Debate is Not Just a Word

Debate is not just a word, it’s an action

Before the American people are subjected to another “presidential debate,” would someone please define the word for the candidates and insist we get what we paid for? I watched Tuesday night’s screaming match and left thinking “surely this isn’t the best we can do.”

One news commentator likened Chris Wallace’s moderating to a substitute teacher in a high school classroom. I’ve had enough subs to conjure up images of students running around the room, throwing paper airplanes as the poor soul sits helplessly by. When I was a substitute teacher, I remembered the havoc my classmates and I caused and went in with my sternest face to get ahead of the ruffians.

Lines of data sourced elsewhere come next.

-- ==== Sys2Proof/Machine/WardenCore.lean ====
section
/-! DEFINITION. WCALL on cores (chapter 12, R299 to R304): the call, its delivery to a warden core, and its completion. -/

namespace Sys2Proof.Machine

open Host

/-! ### The caller -/

/-- A request queued for a core that waits for it (R299). -/
def State.queueRequest (s : State) (c : Ctx) (arg fn : Word) : State :=
  let id := s.newReqId s.free
  let r : WReq := { id := id, cid := s.cid (c.core / 16), lvl := BitVec.ofNat 2 c.lvl, cluster := c.core / 16, core := c.core % 16,
                    ttag := fieldN c.regs.ttag 0 16, arg := arg, fn := fn, delivered := none, tb := s.now }
  let s := { s with warden := { s.warden with q := s.warden.q ++ [r] } }.updQDepth.tick
  s.modCore c.core (fun k => { k with run := .wcalling, wcall := some id, wresult := none, entry := none })

/-- WCALL: ( arg fn -- res st ) (R299, R300). -/
def opWcall : Op :=
  { pops := 2, pushes := 2, priv := privNormal,
    run := fun c args s => match args with
      | [fn, arg] =>
        match s.wcallRefusal (s.cid (c.core / 16)) with
        | (s, some st) => (s, .ok [BitVec.ofNat 64 st, 0#64])
        | (s, none) => (s.queueRequest c arg fn, .own)
      | _ => (s, .own) }
def execWcall (c : CoreId) (s : State) : Outcome State Fault Refusal := runOne c opWcall s

/-- A core whose request has ended pushes res and st and retires its WCALL (R299). -/
def State.wcallDone (s : State) (core : Nat) : State :=
  let k := s.core core
  match k.run, k.wresult with
  | .wcalling, some (res, st) =>
    (s.modCore core (fun k => { k with run := .running, wcall := none, wresult := none, stack := st :: res :: k.stack })).retire core 2
  | _, _ => s

/-- WCALL_COMPLETE (R299). -/
def execWcallComplete (c : CoreId) (s : State) : Outcome State Fault Refusal := .next (s.wcallDone c.val)

/-- The core's request where it is still queued. -/
def State.queuedRequest (s : State) (core : Nat) : Option WReq :=
  s.warden.q.find? (fun r => decide ((s.core core).wcall = some r.id) && r.delivered.isNone)

/-- A queued request withdrawn (R304): arg and fn are back on the stack, and the core stands before its WCALL. -/
def State.withdraw (s : State) (core : Nat) (r : WReq) : State :=
  let s := { s with warden := { s.warden with q := s.warden.q.erase r } }.updQDepth
  s.modCore core (fun k => { k with run := .running, wcall := none, wresult := none, stack := r.fn :: r.arg :: k.stack })

/-! ### Delivery (R301, R302) -/

/-- The word that identifies the caller. -/
def WReq.src (r : WReq) : Word :=
  BitVec.ofNat 64 (r.cid + r.lvl.toNat * 2 ^ 6 + r.cluster * 2 ^ 8 + r.core * 2 ^ 15 + r.ttag * 2 ^ 20 + r.id.toNat * 2 ^ 48)

/-- The request that is delivered next: compartments in turn, each in the order of its calls. -/
def State.nextRequest (s : State) : Option WReq :=
  let l := s.warden.q.filter (fun r => r.delivered.isNone)
  (natsFrom 1 64).findSome? (fun i => l.find? (fun r => decide (r.cid = (s.warden.lastComp + i) % 64)))

/-- Whether a warden core can take the entry of a delivery now: it is a chosen core without a delivered request, it is neither
halted nor held in reset, and no W-targeted interrupt comes first. -/
def State.canDeliver (s : State) (core : Nat) : Bool :=
  let k := s.core core
  let parked := decide (k.run = .parked)
  let lvl := if parked then s.topLvl core else k.lvl.toNat
  let ie := parked || k.ie
  let irq := match s.pickIrq core lvl ie with | some (_, true) => true | _ => false
  bitN (s.rd Reg.WDN_WSEL) (core % 16) && !s.warden.q.any (fun r => decide (r.delivered = some core)) &&
    (parked || decide (k.run = .running) || decide (k.run = .waiting)) && k.resetting.isNone && !k.retired &&
    takeableAt 3 lvl ie && !irq

/-- The core of the WCALL cluster that a request is delivered to, in turn. -/
def State.wardenCore (s : State) : Option Nat :=
  let n := s.getF Reg.WDN_CTL Fld.WDN_CTL_WCL
  if (s.workingClusters 63).contains n = false ∨ (s.cluster n).resetKind.isSome then none else
  ((natsFrom 1 16).map (fun i => n * 16 + (s.warden.lastCore + i) % 16)).find? s.canDeliver

/-- The entry of a delivery. -/
def deliveryExc (pc : Word) : Exc := { f := plainFault 0x32, epc := pc, opAddr := pc }

/-- The three entries that a delivery pushes: whether a stack overflow or a faulting spill has halted the core. -/
def State.pushRequest (s : State) (core : Nat) (r : WReq) : State × Bool :=
  let c := s.ctx core
  let k := s.core core
  let bad := { deliveryExc k.pc with f := plainFault 0x03 }
  if overflow (k.bank c.lvl) k.stack.length 0 3 then (s.haltCore core bad, true) else
  match State.checkSpills c (spillsFor k.stack.length 0 3) s (k.bank c.lvl).osp with
  | (s, .error f) => (s.haltCore core { deliveryExc k.pc with f := f, stk := true }, true)
  | (s, .ok places) => (State.spillTo c (s.pushes core [r.fn, r.arg, r.src]) places, false)

/-- A request delivered to a core: the entry with cause 0x32, then the pushes; a delivery whose entry a faulting spill has replaced
stays pending. -/
def State.deliver (s : State) (core : Nat) (r : WReq) : State :=
  let s := if (s.core core).run = .waiting then s.endWait core else if (s.core core).run = .parked then s.unpark core else s
  let k := s.core core
  let s := s.syncPoint core
  let replaced : Bool := decide (k.lvl.toNat ≠ 3) && (s.spillAll (s.ctx core)).2.isSome
  let s := s.takeExc core (deliveryExc k.pc)
  if replaced then s else
  let (s, bad) := if (s.core core).run = .halted then (s, true) else s.pushRequest core r
  let s := { s with warden := { s.warden with lastComp := r.cid, lastCore := core % 16 } }
  if bad then s.endRequest r 0#64 4 else
  { s with warden := { s.warden with q := s.warden.q.map (fun x : WReq => if x.id = r.id then { x with delivered := some core, tb := s.now } else x) } }.updQDepth

/-- WCALL_DELIVERY (R301): a sleeping WCALL cluster is woken for it (R422). -/
def execWcallDelivery (s : State) : Outcome State Fault Refusal :=
  match s.nextRequest with
  | none => .next s
  | some r =>
    let n := s.getF Reg.WDN_CTL Fld.WDN_CTL_WCL
    let s := if (s.workingClusters 63).contains n ∧ 2 ≤ s.islandState n then s.wakeIsland n 12 else s
    match s.wardenCore with
    | none => .next s.settle
    | some core => .next (s.deliver core r).settle

end Sys2Proof.Machine
end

Poor Chris kept trying to remind our two debaters about the protocols they had agreed to, to no avail. I think the rules he expected Mr. Trump and Mr. Biden to play by were broken before they left home.

I checked to see if maybe what we got Tuesday under the guise of “debate” was what we were supposed to get. According to, a debate is “a process that involves formal discussion on a particular topic. In a debate, opposing arguments are put forward to argue for opposing viewpoints. Debate occurs in public meetings, academic institutions, and legislative assemblies.”

That’s what I was expecting. That is not what I got. Style, speed, tone, volume, diction, language, clarity, fluency, are qualities good debaters have. They have a clearly defined topic and they don’t deviate from it. So, the professor in me wants to issue a grade of D- to my president and his opponent. Constant interruptions, outright lies, disrespect for the moderator, and name calling, don’t make the grade.

Every four years we hear that the upcoming election is the most important of our lifetime. I buy it every time and risk life and limb to get to the polls—literally. In 2007, I was working away from home, so I drove two hours to cast my vote amidst tornado sirens and severe weather warnings. About five minutes after I left, the polling place was struck by a tornado. Like I said, that’s how important this privilege and right is to me.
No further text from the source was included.